Американский роман середины 80-х: «пассивные пророчества»? - Перси Уокер
Шрифт:
Интервал:
Закладка:
Но какое все это имеет отношение к роману? Как ни странно, именно подобное превратное понимание человеком роли науки и открывает для романиста новые возможности.
Позвольте мне объяснить суть дела кратко и просто. То, что я собираюсь сообщить, не составляет открытия для ученого, но известно далеко не всей широкой публике. Подходя к проблеме с научных позиций, ученый никогда не судит о явлении или особи, которые существуют сами по себе, а только при наличии у них сходства с другими явлениями или особями. Это ограничение верно и для молекулы NaCl, и для амебы, и для человеческого существа. Тут нет ничего нового и ошеломляющего. Изучая естественные науки, мы все исследовали образцы поваренной соли или препарировали налима. Таким образом мы изучали их свойства в целом. Конкретно та самая поваренная соль или тот самый налим нас не интересовали.
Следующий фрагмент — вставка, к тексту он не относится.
-- ==== Sys2Proof/Tests/Slice0.lean ====
section
/-! SUPPORT. Tests of the model against words and vectors written from the spec, and a witness for every
statement that has hypotheses. Expected values come from `spec/95_test_vectors.md` (named at each test) or from
the encodings of `spec/30_encoding.md` sections 1 and 2. -/

namespace Sys2Proof.Tests

open Sys2Proof Sys2Proof.Machine

/-- The next state of an outcome, if there is one. -/
def nextOf (o : Host.Outcome State Fault Refusal) : Option State :=
  match o with
  | .next t => some t
  | _ => none

/-- What refused an outcome, if something did. -/
def refusalOf (o : Host.Outcome State Fault Refusal) : Option Refusal :=
  match o with
  | .refused r => some r
  | _ => none

/-- One step that runs the instruction word `w` at `s`'s program counter. -/
def run1 (s : State) (w : Nat) : Option State := nextOf (step (s.withFetchWord 24 w))

/-- The reset state with two registers set. -/
def regs (a b : Byte) : State := State.reset.setX ⟨a, b, 0, 0⟩

/-- A state mid-run: stack in the middle of RAM, both flags and two requests set, devices busy. -/
def busy : State :=
  { State.reset with
    x := ⟨0x12, 0x34, 0x56, 0x78⟩, pc := 0x0456, sp := 0x8000, z := true, ie := true, pend := 0x06
    tmr := ⟨5, 3, true, true⟩, uart := ⟨[0x41, 0x42], [0x48]⟩ }

/-! ## Well-formedness: one ill-formed term for each check -/

theorem test_wellFormed_refuses_reserved0B : Instr.wellFormed .reserved0B = false := by decide
theorem test_wellFormed_refuses_reserved0F : Instr.wellFormed .reserved0F = false := by decide
theorem test_wellFormed_accepts_swi : Instr.wellFormed (.swi 0xFF) = true := by decide

/-! ## Decoding: every constructor's word bit by bit, `opcode rd rs` then byte 1 then byte 0 -/

theorem test_decode_ldi : decodeTableWord 24 0b0001_01_00_00000000_11111111 = some (.ldi .r1 0xFF) := by decide
theorem test_decode_ld : decodeTableWord 24 0b0010_11_00_00010000_00000001 = some (.ld .r3 0x1001) := by decide
theorem test_decode_st : decodeTableWord 24 0b0011_10_00_11110000_00000010 = some (.st 0xF002 .r2) := by decide
theorem test_decode_add : decodeTableWord 24 0b0100_00_01_00000000_00000000 = some (.add .r0 .r1) := by decide
theorem test_decode_sub : decodeTableWord 24 0b0101_10_11_00000000_00000000 = some (.sub .r2 .r3) := by decide
theorem test_decode_and : decodeTableWord 24 0b0110_01_10_00000000_00000000 = some (.and .r1 .r2) := by decide
theorem test_decode_or : decodeTableWord 24 0b0111_11_00_00000000_00000000 = some (.or .r3 .r0) := by decide
theorem test_decode_mov : decodeTableWord 24 0b1000_10_00_00000000_00000000 = some (.mov .r2 .r0) := by decide
theorem test_decode_cmp : decodeTableWord 24 0b1001_00_11_00000000_00000000 = some (.cmp .r0 .r3) := by decide
theorem test_decode_jmp : decodeTableWord 24 0b1010_00_00_10000000_00001001 = some (.jmp 0x8009) := by decide
theorem test_decode_jz : decodeTableWord 24 0b1011_00_00_00000000_00001111 = some (.jz 0x000F) := by decide
theorem test_decode_jnz : decodeTableWord 24 0b1100_00_00_00000001_00000110 = some (.jnz 0x0106) := by decide
theorem test_decode_addi : decodeTableWord 24 0b1101_11_00_00000000_01100100 = some (.addi .r3 0x64) := by decide
theorem test_decode_call : decodeTableWord 24 0b1110_00_00_00100000_00001010 = some (.call 0x200A) := by decide
theorem test_decode_hlt : decodeTableWord 24 0b1111_00_00_00000000_00000000 = some .hlt := by decide
theorem test_decode_nop : decodeTableWord 24 0b0000_00_00_00000000_00000000 = some .nop := by decide
theorem test_decode_cli : decodeTableWord 24 0b0000_01_00_00000000_00000000 = some .cli := by decide
theorem test_decode_sti : decodeTableWord 24 0b0000_10_00_00000000_00000000 = some .sti := by decide
theorem test_decode_rti : decodeTableWord 24 0b0000_11_00_00000000_00000000 = some .rti := by decide
theorem test_decode_push : decodeTableWord 24 0b0000_11_01_00000000_00000000 = some (.push .r3) := by decide
theorem test_decode_pop : decodeTableWord 24 0b0000_01_10_00000000_00000000 = some (.pop .r1) := by decide
theorem test_decode_ret : decodeTableWord 24 0b0000_00_11_00000000_00000000 = some .ret := by decide
theorem test_decode_swi : decodeTableWord 24 0b0000_01_11_00000000_00000010 = some (.swi 2) := by decide
theorem test_decode_reserved0B :
    decodeTableWord 24 0b0000_10_11_00000000_00000000 = some .reserved0B := by decide
theorem test_decode_reserved0F :
    decodeTableWord 24 0b0000_11_11_00000000_00000000 = some .reserved0F := by decide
Но опять, какое все это имеет отношение к роману? Возможно, я лучше всего покажу эту связь, рассказав об одном своем открытии. Получив естественное образование и являясь поклонником точности и достоверности научного метода, я проходил курс психоанализа с целью изучения психиатрии и вдруг обнаружил, что наука и все ученые, даже сам Фрейд, обращаются ко мне не как личности, а лишь как к представителю определенного, в данном случае южного, невротического типа. Все это замечательно, скажете вы, но что из этого? Да то, что это классическая «поправка-22». Каждый из нас несомненно является личностью. В отличие от налима, каждый из нас заполнен собой и должен как-то жить, оставаясь самим собой. И ровно настолько, насколько мы позволяем воспринимать нас как определенный тип, как пример чего-то, часть чего-то, такого-то класса homo sapiens, пусть даже самого творческого homo sapiens, именно настолько перестаем мы быть самими собой.
Что же касается романа, то я могу говорить о нем лишь в свете сделанного мною открытия, собственно и побудившего меня писать романы, т. е. заняться делом, к которому я иным образом и не был подготовлен. Понятно, что романист должен иметь хорошее гуманитарное и литературное образование, а если он южанин, то, говорят, он должен быть пропитан южным фольклором, сказками, небылицами, историями, семейными преданиями и тому подобным.
Хочешь быть вторым Фолкнером — ходи и слушай рассказы стариков о былых временах. Я же не соответствую ни одному из этих канонов. Родившись и выросши в Бирмингеме, штат Алабама, в новом доме с площадками для игры в гольф, я только и мог слышать что анекдоты в помещении раздевалок.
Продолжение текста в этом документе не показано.